From then, given the name Oscar, the cat switched sides and served the Royal Navy. But Oscar had more strife ahead: the Cossack sank. Again the cat survived, and was brought to shore in Gibraltar.
Now famous as "Unsinkable Sam", Oscar was assigned duties on the aircraft carrier Ark Royal. But again the ship sank – torpedoed. Again, Oscar clung to a floating board and was rescued. When found, he was "angry but quite unharmed", according to a history of the Ark Royal.
Thereafter, Oscar or Unsinkable Sam spent his life on land. A grateful nation brought him home and lodged him comfortably at a seamen's home in Belfast, where he lived till 1955.
Another star among ship's cats was Simon. He was doing mousing duties on the British warship Amethyst when it got trapped on the Yangtse river in 1949, during China's civil war. Simon was wounded in the shelling of the ship by communist rebels.
But Simon rallied and got back to the task of killing vermin and keeping up morale of the crew. He was made "Able Seacat" and was famous on his return to Britain, but he died there soon after and was buried with naval honours.
Simon is still the only cat ever to win the Dickin Medal for animals that show "conspicuous gallantry or devotion to duty" while serving UK forces. Pigeons, dogs and horses are the only other winners.
The ranks of esteemed ship's cats are many, but one more gets a mention here. Blackie was ship's cat on HMS Prince of Wales during World War II. He did his work quietly till a day in 1941. That day, prime minister Winston Churchill was on the ship, after a secret meeting with US president Franklin Roosevelt in Newfoundland.
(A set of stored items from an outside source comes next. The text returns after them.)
/-- Words written out from the spec's own encodings (95_test_vectors.md section 2 and the worked examples of the rules) with the
instruction each stands for: at least one for each of the 51 rows. -/
def Sys2Proof.sampleWords : List (Word × Instr) :=
  [(0x00001123, .and .al 0#3 true 1 2 3), (0x00100123, .or .al 0#3 false 1 2 3), (0x00200123, .xor .al 0#3 false 1 2 3),
   (0x10201444, .xor .eq 0#3 true 4 4 4), (0x00300123, .nand .al 0#3 false 1 2 3), (0x00400103, .not .al 0#3 false 1 3),
   (0x00500123, .nor .al 0#3 false 1 2 3), (0x00600123, .xnor .al 0#3 false 1 2 3), (0x00700103, .cntlz .al 0#3 false 1 3),
   (0x00800103, .cntlo .al 0#3 false 1 3), (0x00900103, .popcnt .al 0#3 false 1 3)] ++
  [(0x01003123, .add .al false true true 1 2 3), (0x01002123, .add .al false true false 1 2 3), (0x01100123, .sub .al false false false 1 2 3),
   (0x01201123, .addc .al false false true 1 2 3), (0x01300123, .subc .al false false false 1 2 3), (0x01400103, .neg .al false false false 1 3),
   (0x51400101, .neg .mi false false false 1 1), (0x01500120, .comp .al false false 1 2), (0x01600123, .mult .al false false 1 2 3),
   (0x01700123, .div .al false false 1 2 3), (0x0180124B, .rem .al false true 2 4 11), (0x01944123, .lmul .al false true false 4 1 2 3)] ++
  [(0x02000100, .rbra .al 0#3 1 none), (0x02001120, .rbra .al 0#3 1 (some 2)), (0x02100100, .rcall .al 0#3 1 none), (0x12200000, .ret .eq),
   (0xC8FFFFFB, .bra .lt 0xFFFFFB#24), (0x09FFFFCF, .call .al 0xFFFFCF#24)] ++
  [(0x0303E108, .load .al ⟨1, 3, .imm 8#8, true, true, false⟩), (0x0303B104, .load .al ⟨1, 3, .imm 4#8, false, true, true⟩),
   (0x03006123, .load .al ⟨1, 3, .reg 2, true, true, false⟩), (0x0311E105, .loadm .al ⟨1, 1, 5#8, true, true, true, false⟩),
   (0x0323E101, .loadb .al ⟨1, 3, .imm 1#8, true, true, false⟩), (0x0333E102, .loadh .al ⟨1, 3, .imm 2#8, true, true, false⟩),
   (0x03400003, .pop .al 3), (0x03538100, .loadbe .al ⟨1, 3, .imm 0#8, false, false, false⟩), (0x03600000, .popf .al),
   (0x03706123, .loadhe .al ⟨1, 3, .reg 2, true, true, false⟩)] ++
  [(0x0403B104, .stor .al ⟨1, 3, .imm 4#8, false, true, true⟩), (0x0411D103, .storm .al ⟨1, 1, 3#8, true, true, false, true⟩),
   (0x0423E101, .storb .al ⟨1, 3, .imm 1#8, true, true, false⟩), (0x0433E102, .storh .al ⟨1, 3, .imm 2#8, true, true, false⟩),
   (0x04400003, .push .al 3), (0x04500000, .pushpc .al), (0x04600000, .pushf .al)] ++
  [(0x16000000, .stop .eq), (0x06100000, .wait .al), (0x06200000, .switchm .al), (0x07051234, .movimm .al 5 0x1234#16),
   (0x07151234, .movuimm .al 5 0x1234#16), (0x07251234, .andimm .al 5 0x1234#16), (0x07355678, .orimm .al 5 0x5678#16),
   (0x07451234, .xorimm .al 5 0x1234#16), (0x07551234, .addimm .al 5 0x1234#16), (0x07610001, .subimm .al 1 1#16),
   (0x07751234, .compimm .al 5 0x1234#16)]

/-- R53 and the worked examples: each sample word decodes to the instruction it stands for, and every row of the table has one. -/
def Obligations.SampleWordsDecode : Prop :=
  (∀ p ∈ sampleWords, decodeWord p.1 = .ok p.2) ∧
  (∀ row ∈ opcodeRows.map Prod.fst ++ [0x08000000#32, 0x09000000#32], ∃ p ∈ sampleWords, p.2.rowMatch = row)

/-! ### The step -/

/-- R33, R36, R54: when the four bytes at the pc, the lowest address least significant, decode to an instruction, a step of the running
CPU is that instruction's execution, with nothing around it. -/
def Obligations.StepRunsDecodedInstruction : Prop :=
  ∀ (s : State) (b0 b1 b2 b3 : Byte) (i : Instr), s.run = .running → s.pc.toNat % 4 = 0 → s.mapped .fetch s.pc .word = true →
    s.mem.read s.pc.toNat = some b0 → s.mem.read (s.pc.toNat + 1) = some b1 → s.mem.read (s.pc.toNat + 2) = some b2 →
    s.mem.read (s.pc.toNat + 3) = some b3 → decodeWord (b3 ++ b2 ++ b1 ++ b0) = .ok i → step s = exec i s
As Churchill prepared to leave the ship, Blackie approached him. The great man bent to greet Blackie, and cameras clicked or whirred; Blackie became a celebrity.
In fact, he was renamed: Churchill.
Cats' role as aides and companions to fighting men isn't limited to the sea. They've often served on land as mascots and pets at military camps and positions.
It's estimated that in World War I, half a million cats were brought to the trenches of Europe and Turkey, again as vermin-hunters but also as loved pets.
There's a story of Pitoutchi, a cat born on the trenches and adopted by a Belgian soldier. One day, the soldier encountered German troops on patrol. He hoped the Germans wouldn't see him in the shell hole where he hid, but he heard one say "He's in the hole."
Just then, Pitoutchi jumped from the hole on to a piece of timber. The Germans shot at the cat, missed, and laughed that they'd mistaken a cat for an enemy soldier. They left, and Pitoutchi's soldier companion's life was saved.
Why does a soldier in the trenches make a pet of a cat? Sure, a playful cat can relieve boredom, and in a setting where hugs generally aren't going to happen, it can provide a warm little body to cuddle.
But I think it goes beyond that. Imagine our New Zealand soldiers in World War I and World War II. They're enduring risk and pain and drudgery because they're sure their country needs defending; they think that's what they left behind at home is in danger. Families, towns, traditions, values.
These men are parted from family – often before the young men have even had a chance to form their own.
What does a cat mean in that setting?
I think a cat means normality, the familiar, the things those men want fervently to return to, having done their bit to uphold them. I think a cat means peace, and a cat means home.
Because these men, the ones we remember on April 25, weren't just warlike, even if doing the job of warrior. They were men who wanted again to be gentle and peaceful, to cuddle their sweethearts or children.
Tucking a cat into the crook of your arm, feeding it, giving it life amid wreckage and danger, would have been a way of reminding themselves that there was reason for going home, and that they were still human.
That, to me, is the other great job – alongside the mousing – that cats have played in war zones. They've lifted men's spirits and reminded them who they are.
It's an honourable role to play. And that's why I think we should spare one salute for the cats of war.